Houston Police Department Homicide Sgt. Gonzales and I were working Evening Shift on a cold Sunday afternoon in March of 2006. We received a call that a woman had been found shot to death behind a warehouse near Bush Intercontinental Airport in Houston, Texas. My partner and I arrived at the scene and found a woman who had been shot in the back of the head. She was sitting on a motorcycle, and was slumped over. Next to the body, we found a white powder substance that resembled cocaine. Whoever committed this horrible killing wanted to make it look like a "dope deal gone bad." Our intuition, however, told us it was not. We had the onerous task of calling this young woman's mother, and found out that she had been in a relationship with a man named Vellar Clark. We also put a name on the face of the woman we found dead at this lonely and isolated scene. Her name was Gwen Sneed. We resolved to find the person who did this, and we worked tirelessly to bring the perpetrator to justice. We did not have to look very hard. Gwen's mother informed us that Gwen was happy about finding out she was pregnant. Gwen's mother also told us that Gwen had already lost a child at a young age, so she was thrilled about the prospect of being a mother. Gwen didn't have any enemies, and we knew that there was only one person who didn't want her to have that child. That one horrible person was none other than Vellar Clark. Clark had gotten Gwen pregnant. He was also the father of Gwen's first child, who had been found dead in his crib under very suspicious circumstances.
We brought Clark in to find out where he was on the afternoon that Gwen was shot. He told us that he had seen her earlier in the day, but they left on good terms and he went home. He denied ever calling Gwen on the day that she had been killed. However, he did not realize that he had left a trail. We cut him loose and obtained his cell phone records. What we found out was telling—he had called her no fewer than six times on the day she was shot in the back of the head. He had initially denied being at the scene, but due to the activity on his phone, we knew that he was less than one-quarter of a mile from the scene when Gwen made a call on her cell phone. He lied to us, and we knew it. He was guilty, and we had to go about proving it.

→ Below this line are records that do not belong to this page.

-- ==== Sys2Proof/Machine/Transport.lean ====
section
/-! DEFINITION. The operations that write to the bus: SEND.C, SEND.D and NIB (spec/41_nibble_transport.md sections 3 and 4). -/

namespace Sys2Proof.Machine

/-- Acceptance of a SEND: `BYTE <- b; MODE <- m; OPK <- SEND; PHASE <- H_WE` (R14, R87). -/
def acceptSend (b : Byte) (m : Mode) (s : State) : State :=
  { s with latches := { s.latches with opk := .send, byte := b, mode := m }, phase := .hWE }

/-- Acceptance of a NIB: `BYTE <- n ++ 0b0000; MODE <- 0; OPK <- NIB; PHASE <- H_WE` (R14, R92). -/
def acceptNib (n : Nibble) (s : State) : State :=
  { s with latches := { s.latches with opk := .nib, byte := nibbleAsByte n, mode := .command }, phase := .hWE }

/-- `SEND(b, m)` (R87): a pulse of the high nibble, then a pulse of the low one; `BL` is read once per nibble (R12). -/
def send (b : Byte) (m : Mode) (s : State) : State :=
  ((pulse .high (frame s.params.layout (highNibble b) m s.bl) (acceptSend b m s)).andThen fun t =>
    pulse .low (frame t.params.layout (lowNibble b) m t.bl) t).answer

/-- `SEND.C b` (R88): command-register framing. -/
def execSendC (b : Byte) (s : State) : Host.Outcome State Fault Refusal := offer s (send b .command)

/-- `SEND.D b` (R89): data-register framing. -/
def execSendD (b : Byte) (s : State) : Host.Outcome State Fault Refusal := offer s (send b .data)

/-- The body of `NIB n` (R92): one pulse of the nibble, command framing. -/
def sendNibble (n : Nibble) (s : State) : State :=
  (pulse .high (frame s.params.layout n .command s.bl) (acceptNib n s)).answer

/-- `NIB n` (R92). -/
def execNib (n : Nibble) (s : State) : Host.Outcome State Fault Refusal := offer s (sendNibble n)

end Sys2Proof.Machine
end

After working tirelessly on shoring up this case, we developed enough evidence to get an arrest warrant for Vellar Clark. We had discovered that he owned a .45 semi automatic Smith & Wesson, which was consistent with the spent round that was found in Gwen's head.
Months after this killing had taken place, Vellar Clark was arrested. We interviewed him again, and again, he vehemently denied being at the murder scene. He told us that he had dated Gwen Sneed in the past, but denied being told that she was pregnant. We confronted him with his own cell phone records, and he was boxed into a corner. Clark then admitted to being at the scene, but told us that Gwen had shot herself with his gun because he told her "she couldn't be with him." He had convinced himself that he was so important, Gwen would take her life and that of her unborn child simply because she was depressed about getting dumped. We caught him in so many lies that we lost count. We asked him to reenact exactly how Gwen "shot herself." His explanation was laughable.Nearly two years later, we went to trial. We worked hard with the prosecuting attorney on the case to find justice for Gwen Sneed. We did. After a five-day trial, it took a jury less than three hours to convict Vellar Clark of Capital Murder. It was a capital murder because Clark shot Gwen in the head, knowing that she was pregnant.
We found out that he did it, basically because he viewed the victim as a nuisance and didn't want to pay child support for her baby. He was already paying child support for two other kids he had fathered out of wedlock. While Gwen was a daughter, a sister, and a very loving person to those who knew her, she was nothing but a financial burden to Vellar Clark. And guess what, Clark's stupidity and his arrogance caught up with him. He will have the rest of his life in a Texas prison to think about it.